Through the nineties and much of the noughties, the triumph of Thatcher, Reagan and their many imitators seemed like an historical turning point. When Francis Fukuyama proclaimed that the exhaustion of the Soviet Union and the popularity of Western capitalism had brought humanity to the 'end of history', and prophesised that America would be the model for all future societies, many formerly radical intellectuals nodded their heads with varying degress of sadness. Organisations like the International Monetary Fund and the World Bank set about applying the 'lessons' of the eighties to continents like South America and Africa, forcing government after government to privatise assets, eliminate subsidies, and submit to the erratic logic of the free market.

When Britain's Tories were finally voted out of office in 1997 they were replaced by the 'reformed' Labour Party of Tony Blair, a man who openly admitted his admiration for Thatcher. As Britain and much of the rest of the West enjoyed a period of strong economic growth in the late nineties and early noughties, it seemed that the changes of the eighties had created the basis for a new boom. The decade had become the first page of a new and glorious chapter in the history of Western capitalism.
But the contradictions of the eighties always survived in some of the memories and popular images of the decade. The struggle of Britain's miners, which saw northern towns placed under military occupation and pitched battles on the edge of coal pits, the riots by unemployed youth in Brixton and other poorer suburbs of big cities, and the persistent fear that nuclear-tipped missiles would come flying over the horizon from Eastern Europe were impossible to reconcile with the jejune visions of Fukuyama and his ilk.

In the early years of the eighties, especially, Thatcher and Reagan and the policies they promoted seemed destined for the dustbin of history. As Brixton burned and unemployment rose relentlessly, Thatcher fell far behind the Labour Party in the opinion polls.

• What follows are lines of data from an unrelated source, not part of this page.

-- ==== Sys2Proof/Syntax.lean ====
section
/-! DEFINITION. The commands of the booth controller: one constructor per row of spec/opcode_table.json,
with the operands the spec gives it. Events name their thing by an index type; console commands carry
their argument numbers as the frame brings them, because the port unit and the owner judge them. -/

namespace Sys2Proof

/-- A filtered input's level (spec/01 R2, spec/07 R126). -/
inductive Level where
  | low | high
  deriving DecidableEq, Repr

/-- The level of the building alarm or of a shutter's closed limit (spec/08 R139, R144). -/
inductive Activity where
  | active | inactive
  deriving DecidableEq, Repr

/-- A side of a screen's pair: A is P(2s-1), B is P(2s) (spec/00 section 1.6). -/
inductive Side where
  | a | b
  deriving DecidableEq, Repr

/-- The straps of one port as sampled at power-on (spec/09 R164). -/
structure Straps where
  safety : Bool
  setup : Bool
  deriving DecidableEq, Repr

/-- What the pins show at the first sample after power-on (spec/08 R140, R154; spec/09 R164). -/
structure PowerOnPins where
  straps : Vector Straps 3
  limits : Vector Activity 12
  alarm : Activity
  deriving DecidableEq, Repr

/-- The twelve cue bytes of CUE_WRITE by field (spec/04 R77, spec/10 section 10.4). -/
structure CueFields where
  label : Nat
  kind : Nat
  trigger : Nat
  first : Nat
  second : Nat
  target : Nat
  level : Nat
  time : Nat
  deriving DecidableEq, Repr

/-- The six settings LAMP_SET carries (spec/03 R64). -/
structure LampFields where
  vs : Nat
  ir : Nat
  b : Nat
  g : Nat
  fmax : Nat
  trim : Nat
  deriving DecidableEq, Repr

/-- A read strobe on a console port: `turn` is the time in us from the strobe to the unit's turn of the direction line to
write, or none where the line says read until the port's next strobe (spec/09 R158, R159). -/
structure ReadStrobe where
  port : Port
  turn : Option Nat
  deriving DecidableEq, Repr

/-- The commands the block takes. `n` is the console port a command comes from. -/
inductive Instr where
  /-- POWER_ON (R154): the reset pin or the supply, with what the pins show. -/
  | powerOn (pins : PowerOnPins)
  /-- SPROCKET_PULSE (R3): an accepted pulse of projector `p`. -/
  | sprocketPulse (p : Projector)
  /-- SLOW_START_TIMEOUT (R15). -/
  | slowStartTimeout (p : Projector)
  /-- SILENCE (R12). -/
  | silence (p : Projector)
  /-- SLOT_START (R24): the next slot boundary. -/
  | slotStart
  /-- REPLY_RECEIVED (R26): a frame has ended on the line. `begun` is the time in us from the start of the slot it began in
  to its first transition; `signal` the holds between its transitions, in half cells. -/
  | replyReceived (begun : Nat) (signal : List Nat)
  /-- REPLY_WINDOW_END (R39). -/
  | replyWindowEnd
  /-- CHANGEOVER_BURST_SENT (R37): the last cell of the changeover burst being sent. -/
  | changeoverBurstSent
  /-- TRIP_BURST_SENT (R38). -/
  | tripBurstSent
  /-- LINE_RESET_FRAME_SENT (R40). -/
  | lineResetFrameSent
  /-- STRIKE_TIMEOUT (R48). -/
  | strikeTimeout (p : Projector)
  /-- HOLD_TIMEOUT (R60). -/
  | holdTimeout (p : Projector)
  /-- FEED_STEP (R56). -/
  | feedStep (p : Projector)
  /-- AFTER_TIMER_MET (R102). -/
  | afterTimerMet (s : Screen)
  /-- MAINS_CROSSING (R126): a change of the accepted zero-cross level. -/
  | mainsCrossing
  /-- MAINS_OVERRUN (R126). -/
  | mainsOverrun
  /-- DIMMER_FIRING (R129). -/
  | dimmerFiring (ch : Channel)
  /-- ALARM_CHANGE (R141): the alarm's accepted level becomes `level`. -/
  | alarmChange (level : Activity)
  /-- SHUTTER_LIMIT_CHANGE (R145): the accepted level of limit `k` becomes `level`. -/
  | shutterLimitChange (k : Shutter) (level : Activity)
  /-- SHUTTER_DROP_TIMEOUT (R145). -/
  | shutterDropTimeout (k : Shutter)
  /-- WRITE_STROBE (R158). -/
  | writeStrobe (n : Port) (byte : Byte)
  /-- READ_STROBE (R158, R159). -/
  | readStrobe (strobe : ReadStrobe)
  /-- PORT_CLEAR (R160); `held` says whether the line stays asserted after it. -/
  | portClear (n : Port) (held : Bool)
  /-- GAP_TIMEOUT (R158). -/
  | gapTimeout (n : Port)
  /-- OWNER_ANSWER (R159). -/
  | ownerAnswer (n : Port)
  /-- READ_SCREEN 01h (R109). -/
  | readScreen (n : Port) (s : Nat)
  /-- READ_PROJECTOR 02h (R19). -/
  | readProjector (n : Port) (p : Nat)
  /-- READ_LAMP 03h (R67). -/
  | readLamp (n : Port) (p : Nat)
  /-- READ_STATION 04h (R42). -/
  | readStation (n : Port) (p : Nat)
  /-- READ_FIRE 05h (R155). -/
  | readFire (n : Port)
  /-- READ_SHUTTER 06h (R156). -/
  | readShutter (n : Port) (k : Nat)
  /-- READ_HOUSE 07h (R138). -/
  | readHouse (n : Port) (ch : Nat)
  /-- READ_REEL 08h (R87). -/
  | readReel (n : Port) (s reel : Nat)
  /-- READ_CUE 09h (R85). -/
  | readCue (n : Port) (x : Nat)
  /-- READ_LIST 0Ah (R86). -/
  | readList (n : Port) (s : Nat)
  /-- CUE_NEW 10h (R74). -/
  | cueNew (n : Port) (s gen : Nat)
  /-- CUE_NEW_BEFORE 11h (R75). -/
  | cueNewBefore (n : Port) (s gen x : Nat)
  /-- CUE_NEW_AFTER 12h (R75). -/
  | cueNewAfter (n : Port) (s gen x : Nat)
  /-- CUE_MOVE_BEFORE 13h (R76). -/
  | cueMoveBefore (n : Port) (s gen x y : Nat)
  /-- CUE_MOVE_AFTER 14h (R76). -/
  | cueMoveAfter (n : Port) (s gen x y : Nat)
  /-- CUE_WRITE 15h (R77). -/
  | cueWrite (n : Port) (s gen x : Nat) (cue : CueFields)
  /-- CUE_FREE 16h (R78). -/
  | cueFree (n : Port) (s gen x : Nat)
  /-- REEL_SET 18h (R83). -/
  | reelSet (n : Port) (s gen reel length side : Nat)
  /-- REEL_THREADED 19h (R90). -/
  | reelThreaded (n : Port) (s reel : Nat)
  /-- REEL_UNTHREAD 1Ah (R84). -/
  | reelUnthread (n : Port) (s reel : Nat)
  /-- SHOW_START 20h (R96). -/
  | showStart (n : Port) (s : Nat)
  /-- GO 21h (R97). -/
  | go (n : Port) (s : Nat)
  /-- SHOW_STOP 22h (R98). -/
  | showStop (n : Port) (s : Nat)
  /-- SHOW_REWIND 23h (R99). -/
  | showRewind (n : Port) (s : Nat)
  /-- SHOW_CLEAR 24h (R100). -/
  | showClear (n : Port) (s gen : Nat)
  /-- PROJ_MOTOR 28h (R17). -/
  | projMotor (n : Port) (p a : Nat)
  /-- PROJ_DOUSER 29h (R18). -/
  | projDouser (n : Port) (p a : Nat)
  /-- LAMP_STRIKE 30h (R45). -/
  | lampStrike (n : Port) (p : Nat)
  /-- LAMP_OFF 31h (R50). -/
  | lampOff (n : Port) (p : Nat)
  /-- LAMP_SET 32h (R64). -/
  | lampSet (n : Port) (p : Nat) (fields : LampFields)
  /-- LAMP_RECARBON 33h (R65). -/
  | lampRecarbon (n : Port) (p length : Nat)
  /-- HOUSE_FADE 38h (R132). -/
  | houseFade (n : Port) (ch level time : Nat)
  /-- FIRE_TRIP 3Ch (R153). -/
  | fireTrip (n : Port)
  /-- FIRE_REARM 3Dh (R148). -/
  | fireRearm (n : Port)
  /-- SHUTTER_TEST 3Eh (R150). -/
  | shutterTest (n : Port) (k : Nat)
  /-- LINE_RESET 40h (R40). -/
  | lineReset (n : Port)
  /-- BOOTH_SET 41h (R101). -/
  | boothSet (n : Port) (margin : Nat)
  /-- NOTICE_NEXT 48h (R167). -/
  | noticeNext (n : Port)
  /-- NOTICE_MASK 49h (R168). -/
  | noticeMask (n : Port) (hidden : NoticeSet)
  /-- NOTICE_ROUTE 4Ah (R169): notice number and port-set byte. -/
  | noticeRoute (n : Port) (notice ports : Nat)
  /-- NOTICE_FLUSH 4Bh (R168). -/
  | noticeFlush (n : Port)
  /-- SPROCKET_SAMPLE (R2): one 50 us sample of the sprocket input of projector `p`. -/
  | sprocketSample (p : Projector) (level : Level)
  deriving DecidableEq, Repr

end Sys2Proof
end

Labour itself was moving leftwards, as it adopted a policy of unilateral nuclear disarmament and sent Trotskyists to parliament. It was the Falklands War, and not the success of Thatcherism, which turned the tide and gave the Tories their impressive victory in the general election of 1983. Reagan also struggled for much of his first term, as Americans came home in bodybags from Lebanon and unemployment crept upwards.

Since the financial crisis of 2008 and the beginning of what has become known as the Great Recession, the eighties of riots, strikes, and paranoia have made a comeback in popular consciousness. As Britain's dole stretch and riots return to London, newspaper columnists are warning about a return to bad old days. The economic growth of the early twentieth century seems to have owed more to dodgy accounting and debt than to a successful reinvention of capitalism by Thatcherites. Fukyama's sanguinity seems absurd.
The conversation between EP Thompson and CLR James is important because it returns us to a moment when the eighties seemed like they might be a continuation rather than a reversal of the pattern of the sixties and seventies. When they sat together in a television studio in 1983, Thompson and James could reasonably expect to see Thatcher and Reagan's experiments in extreme capitalism defeated, the Western trade union and peace movements strengthened, and more Third World nations shake off the hegemony of America.

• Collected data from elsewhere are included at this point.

-- ==== Sys2Proof/Machine/Ops.lean ====
section
/-! DEFINITION. The named operations over the records: reading a record, rewriting a record, and the
filter and timers that several blocks share. -/

namespace Sys2Proof.Machine

/-! ### Reading a record -/

def State.motion (s : State) (p : Projector) : Motion := s.mu[p]
def State.station (s : State) (p : Projector) : Station := s.lc.stations[p]
def State.watch (s : State) (sc : Screen) : Watch := s.lc.watches[sc]
def State.lamp (s : State) (p : Projector) : Lamp := s.lu.lamps[p]
def State.cue (s : State) (x : CueIx) : Cue := s.su.cues[x]
def State.screen (s : State) (sc : Screen) : ScreenRecord := s.su.screens[sc]
def State.reel (s : State) (sc : Screen) (r : ReelIx) : ReelEntry := (s.screen sc).reels[r]
def State.role (s : State) (p : Projector) : Role := s.su.roles[p]
def State.mark (s : State) (p : Projector) : Option Nat := s.su.marks[p]
def State.channel (s : State) (ch : Channel) : HouseChannel := s.hu.channels[ch]
def State.shutter (s : State) (k : Shutter) : ShutterRecord := s.fu.shutters[k]
def State.port (s : State) (n : Port) : PortRecord := s.pu.ports[n]
def State.route (s : State) (n : Notice) : PortSet := s.pu.routes[n]

/-! ### Rewriting a record -/

def State.onMotion (s : State) (p : Projector) (f : Motion → Motion) : State :=
  { s with mu := upd s.mu p f }

def State.onStation (s : State) (p : Projector) (f : Station → Station) : State :=
  { s with lc := { s.lc with stations := upd s.lc.stations p f } }

def State.onDesired (s : State) (p : Projector) (f : Desired → Desired) : State :=
  s.onStation p (fun r => { r with desired := f r.desired })

def State.setWatch (s : State) (sc : Screen) (w : Watch) : State :=
  { s with lc := { s.lc with watches := upd s.lc.watches sc (fun _ => w) } }

def State.setQueue (s : State) (q : List Burst) : State :=
  { s with lc := { s.lc with burstQueue := q } }

def State.setSending (s : State) (x : Sending) : State :=
  { s with lc := { s.lc with sending := x } }

def State.setWindow (s : State) (w : Window) : State :=
  { s with lc := { s.lc with window := w } }

def State.onLamp (s : State) (p : Projector) (f : Lamp → Lamp) : State :=
  { s with lu := { s.lu with lamps := upd s.lu.lamps p f } }

def State.onCue (s : State) (x : CueIx) (f : Cue → Cue) : State :=
  { s with su := { s.su with cues := upd s.su.cues x f } }

def State.setFree (s : State) (l : List CueIx) : State :=
  { s with su := { s.su with free := l } }

def State.onScreen (s : State) (sc : Screen) (f : ScreenRecord → ScreenRecord) : State :=
  { s with su := { s.su with screens := upd s.su.screens sc f } }

def State.setReel (s : State) (sc : Screen) (r : ReelIx) (e : ReelEntry) : State :=
  s.onScreen sc (fun x => { x with reels := upd x.reels r (fun _ => e) })

def State.onChangeover (s : State) (sc : Screen) (f : Changeover → Changeover) : State :=
  s.onScreen sc (fun x => { x with changeover := f x.changeover })

def State.setRole (s : State) (p : Projector) (r : Role) : State :=
  { s with su := { s.su with roles := upd s.su.roles p (fun _ => r) } }

def State.setMark (s : State) (p : Projector) (m : Option Nat) : State :=
  { s with su := { s.su with marks := upd s.su.marks p (fun _ => m) } }

def State.onMains (s : State) (f : Mains → Mains) : State :=
  { s with hu := { s.hu with mains := f s.hu.mains } }

def State.onChannel (s : State) (ch : Channel) (f : HouseChannel → HouseChannel) : State :=
  { s with hu := { s.hu with channels := upd s.hu.channels ch f } }

def State.onShutter (s : State) (k : Shutter) (f : ShutterRecord → ShutterRecord) : State :=
  { s with fu := { s.fu with shutters := upd s.fu.shutters k f } }

def State.setFire (s : State) (x : FireState) : State :=
  { s with fu := { s.fu with state := x } }

def State.setCauses (s : State) (l : List Cause) : State :=
  { s with fu := { s.fu with causes := l } }

def State.setUnderTest (s : State) (k : Option Shutter) : State :=
  { s with fu := { s.fu with underTest := k } }

def State.onPort (s : State) (n : Port) (f : PortRecord → PortRecord) : State :=
  { s with pu := { s.pu with ports := upd s.pu.ports n f } }

/-! ### The input filter (R2, R126, R140) -/

/-- One sample `x` of an input whose accepted level is `accepted`: the accepted level and sample run after
it, and whether the level was accepted at this sample. -/
def filterSample {α : Type} [DecidableEq α] (accepted : α) (run : Nat) (x : α) : α × Nat × Bool :=
  if x = accepted then (accepted, 0, false)
  else if Config.filterSamples ≤ run + 1 then (x, 0, true)
  else (accepted, run + 1, false)

/-! ### Timers in the microsecond clock (log 16) -/

/-- One microsecond of a timer that counts down in units of `unit` microseconds and holds at 0. -/
def Timer.down (unit : Nat) (t : Timer) : Timer :=
  if unit ≤ t.sub + 1 then ⟨t.value - 1, 0⟩ else ⟨t.value, t.sub + 1⟩

/-- One microsecond of a count that rises in units of `unit` microseconds and holds at `top`. -/
def Timer.up (unit top : Nat) (t : Timer) : Timer :=
  if unit ≤ t.sub + 1 then ⟨min (t.value + 1) top, 0⟩ else ⟨t.value, t.sub + 1⟩

end Sys2Proof.Machine
end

And it is worth wondering whether the long run has completely discredited Thompson and James' speculations. Thatcherism may have triumphed in Britian in the late eighties, as the miners were defeated and the north was deindustrialised, but the hegemony of free market capitalism seems increasingly uncertain a quarter century on. America may have thwarted the revolutionaries of the Third World in the eighties and nineties, but it has seen the International Monetary Fund defied by a series of radical South American governments in recent years. The Iranian revolution may have been betrayed by a grotesque theocracy, but in nations like Egypt and Tunisia the Arab Spring now promises a new era. Watching Thompson and James, we can return to a moment which seems both remote and curiously contemporary.